M. Silaev, K. Drossos, and T. Virtanen, "Discriminating Real And Synthetic Super-Resolved Audio Samples Using Embedding-Based Classifiers," in Proceedings of IEEE International Conference on Acoustics, Speech and Signal Processing (ICASSP), Barcelona, Spain, 2026

Generative adversarial networks (GANs) and diffusion models have recently achieved state-of-the-art performance in audio super-resolution (ADSR), producing perceptually convincing wideband audio from narrowband inputs. However, existing evaluations primarily rely on signal-level or perceptual metrics, leaving open the question of how closely the distributions of synthetic super-resolved and real wideband audio match. Here we address this problem by analyzing the separability of real and super-resolved audio in various embedding spaces.

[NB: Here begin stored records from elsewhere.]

/-! ### A change of load-disconnect state -/

/-- What is handed on at a change of load-disconnect state to `s`, the LD output having been `ld` (06 R129,
R130; log entry 65). -/
def ldReaders (ld : Bool) (s : LdState) : List Signal :=
  (if ld = decide (s = .disconnected) then [] else [.ldCompare]) ++ [.testConds] ++
    (if s = .disconnected then [.testAbort .abortedAlarm] else []) ++ [.ldExam]

/-- A change of load-disconnect state changes the unit's record, the LD output and the agenda alone. -/
theorem Plant.enterLd_eq (e : Env) (s : LdState) (p : Plant) :
    p.enterLd e s = ({ p with
      ld := { p.ld with
        state := s
        disconnect := if s = .disconnectPending then
          .running e.now (sec e.tables.loadDisconnect.disconnectDelay) else .stopped
        reconnect := if s = .reconnectPending then
          .running e.now (sec e.tables.loadDisconnect.reconnectDelay) else .stopped }
      outputs := { p.outputs with ld := decide (s = .disconnected) } } : Plant).post (ldReaders p.outputs.ld s) := by
  have hout : (s == LdState.disconnected) = decide (s = .disconnected) := rfl
  simp [Plant.enterLd, Plant.postIf_eq, Plant.post, ldReaders, hout]

theorem ldReaders_disconnected (ld : Bool) :
    ldReaders ld .disconnected =
      if ld then [.testConds, .testAbort .abortedAlarm, .ldExam]
      else [.ldCompare, .testConds, .testAbort .abortedAlarm, .ldExam] := by
  cases ld <;> rfl

theorem ldReaders_connected (ld : Bool) :
    ldReaders ld .connected =
      if ld then [.ldCompare, .testConds, .ldExam] else [.testConds, .ldExam] := by
  cases ld <;> rfl

/-! ### Expiries -/

/-- A timer that runs expires at its end, and its block acts. -/
theorem State.expire_of_fire {id : TimerId} {s : State} {start length : Nat} {p : Plant}
    (h : s.plant.timer id = .running start length)
    (hp : (s.bringTo (start + length)).plant.fire (s.bringTo (start + length)).env id = p) :
    s.expire id = ((s.bringTo (start + length)).withPlant p).finish := by
  subst hp
  simp only [State.expire, h]
  rfl

theorem Plant.fire_testDuration (e : Env) {p : Plant} (h : p.test.outcome = .running) :
    p.fire e .testDuration = (({ p with test := { p.test with
      duration := .stopped, seconds := (e.now - p.test.started) / 1000
      outcome := .passed } } : Plant).setCond e 17 p.test.failed).changePlant e .float := by
  have hend := Plant.testEnd_of_running e .passed (p := p.setTimer .stopped .testDuration) h
  have hfailed : (p.test.failed || TestOutcome.passed == TestOutcome.failed) = p.test.failed := Bool.or_false _
  simp only [Plant.setTimer, hfailed] at hend
  exact hend
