-- ==== Sys2Proof/Word.lean ====
section
/-! DEFINITION. The two word types of the hardware (rule R6): bytes of registers and memory, and 16-bit addresses. -/

namespace Sys2Proof

/-- `u8`: a register or a memory byte (R6). -/
abbrev Byte := BitVec 8

/-- `u16`: an address, the program counter, the stack pointer, a register pair (R6). -/
abbrev Word := BitVec 16

end Sys2Proof
end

We consider both middle-band (4→16~kHz) and full-band (16→48~kHz) upsampling tasks for speech and music, training linear classifiers to distinguish real from synthetic samples based on multiple types of audio embeddings. Comparisons with objective metrics and subjective listening tests reveal that embedding-based classifiers achieve near-perfect separation, even when the generated audio attains high perceptual quality and state-of-the-art metric scores. This behavior is consistent across datasets and models, including recent diffusion-based approaches, highlighting a persistent gap between perceptual quality and true distributional fidelity in ADSR models.